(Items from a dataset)
☆ ☆ ☆ ☆ ☆ ☆ ☆

/-- WR_SLOT: the active root sends its WR frame where it has writes. -/
def sendWr (s : State) : State :=
  if ¬ s.rlHolds ∨ ¬ s.isSet Reg.RLC_ROOT_IS_ROOT then s
  else
    let s0 := s.rlAdvance (slotStart 81)
    let (recs, sent) := s0.chooseWrites
    if sent.isEmpty then s0
    else if ¬ s0.guardOpen then s0.guardBlock
    else
      let s1 := s0.rlSend 81 3 false false (recs.flatMap RlRecord.octets)
      let n := sent.length
      let keep := (s1.rl.queue.foldl (fun (acc : List RlAccess × Nat) x =>
        if x.data.isSome ∧ acc.2 < n then (acc.1, acc.2 + 1) else (acc.1 ++ [x], acc.2)) ([], 0)).1
      let s2 := s1.modRl (fun r => { r with queue := keep, nextTag := r.nextTag + n })
      if sent.any (·.far) then (s2.setFld Reg.RLC_FAR_CMD_BUSY 0).setFld Reg.RLC_FAR_CMD_FAILED 0 else s2

/-- RS_SLOT: the granted node sends its RS frame (R376). -/
def sendRs (s : State) : State :=
  if ¬ s.rlSends ∨ s.rl.grant ≠ some s.rlNode then s
  else
    let s0 := s.rlAdvance (slotStart 82)
    if ¬ s0.guardOpen then s0.guardBlock
    else
      let ev := if s0.hostIf.remotePending then [RlRecord.event s0.rlNode] else []
      let fit := (s0.rl.replies.foldl (fun (acc : List RlRecord × List RlRecord) x =>
        if acc.2.isEmpty ∧ ((acc.1 ++ [x]).flatMap RlRecord.octets).length ≤ 744 then (acc.1 ++ [x], acc.2)
        else (acc.1, acc.2 ++ [x])) (ev, []))
      let s1 := s0.rlSend 82 3 false false (fit.1.flatMap RlRecord.octets)
      let s2 := s1.modRl (fun r => { r with replies := fit.2 })
      { s2 with hostIf := { s2.hostIf with remotePending := false } }

/-! ### Answers at the root (R376, R377) -/

/-- The head of the waiting records goes. -/
def popRecord (s : State) : State := s.modRl (fun r => { r with records := r.records.drop 1 })

/-- READ_DATA completes the read that waits for it. -/
def answerRead (s : State) : State :=
  match s.rl.records with
  | .readData node size _ _ tag ws :: _ =>
    let s1 := s.popRecord
    match s1.rl.waiting.find? (fun x => x.node == node && x.tag == tag) with
    | none => s1
    | some x =>
      let s2 := s1.modRl (fun r => { r with waiting := r.waiting.filter (· != x) })
      if x.far then
        ((s2.setReg Reg.RLC_FAR_DATA (ws.getD 0 0)).setFld Reg.RLC_FAR_CMD_BUSY 0).setFld Reg.RLC_FAR_CMD_FAILED 0
      else if size = 0 then ws.foldl (fun s w => s.emit (.read 51 w false)) s2
      else s2.emit (.readHalf 51 ((ws.getD 0 0).toNat % 2 ^ 32) false)
  | _ => s

/-- FAIL at the root. -/
def answerFail (s : State) : State :=
  match s.rl.records with
  | .fail node reason off tag :: _ =>
    let s1 := s.popRecord
    match s1.rl.waiting.find? (fun x => x.node == node && x.tag == tag) with
    | some x => (s1.modRl (fun r => { r with waiting := r.waiting.filter (· != x) })).rlFail x (reason % 8)
    | none => s1.rlFail { node := node, off := off, size := 0, data := some 0, far := false } (reason % 8)
  | _ => s

/-! ### RLC_FAR_CMD (R379) and register access -/

/-- A write of RLC_FAR_CMD. -/
def writeFarCmd (s : State) (a : Nat) (w : Word) : State :=
  if s.isSet Reg.RLC_FAR_CMD_BUSY ∨ w.field 1 0 = 0 ∨ w.field 1 0 = 3 then s.reject a Reg.RLC_FAR_CMD
  else
    let x : RlAccess := { node := w.field 7 2, off := s.fld Reg.RLC_FAR_ADDR_ADDR, size := 0
                          data := if w.field 1 0 = 2 then some (s.reg Reg.RLC_FAR_DATA) else none, far := true }
    ((s.setFld Reg.RLC_FAR_CMD_BUSY 1).setFld Reg.RLC_FAR_CMD_FAILED 0).rlEnqueue x

/-- RLC_CTRL.EN := 1 (R367). -/
def rlEnable (s : State) : State := if s.rlState = 0 then s.rlEnter 1 else s

/-- A write of RLC_CTRL.SPARE_RELEASE (R371). -/
def releaseSpare (s : State) : State :=
  if s.fld Reg.RLC_SPARE_SSTATE = 2 then s.modRl (fun r => { r with release := true }) else s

☆ ☆ ☆ ☆ ☆ ☆ ☆

Task prompt: If a line of the data contains the word "replies", it counts toward the total; state that total alone.

Solution to this problem: 2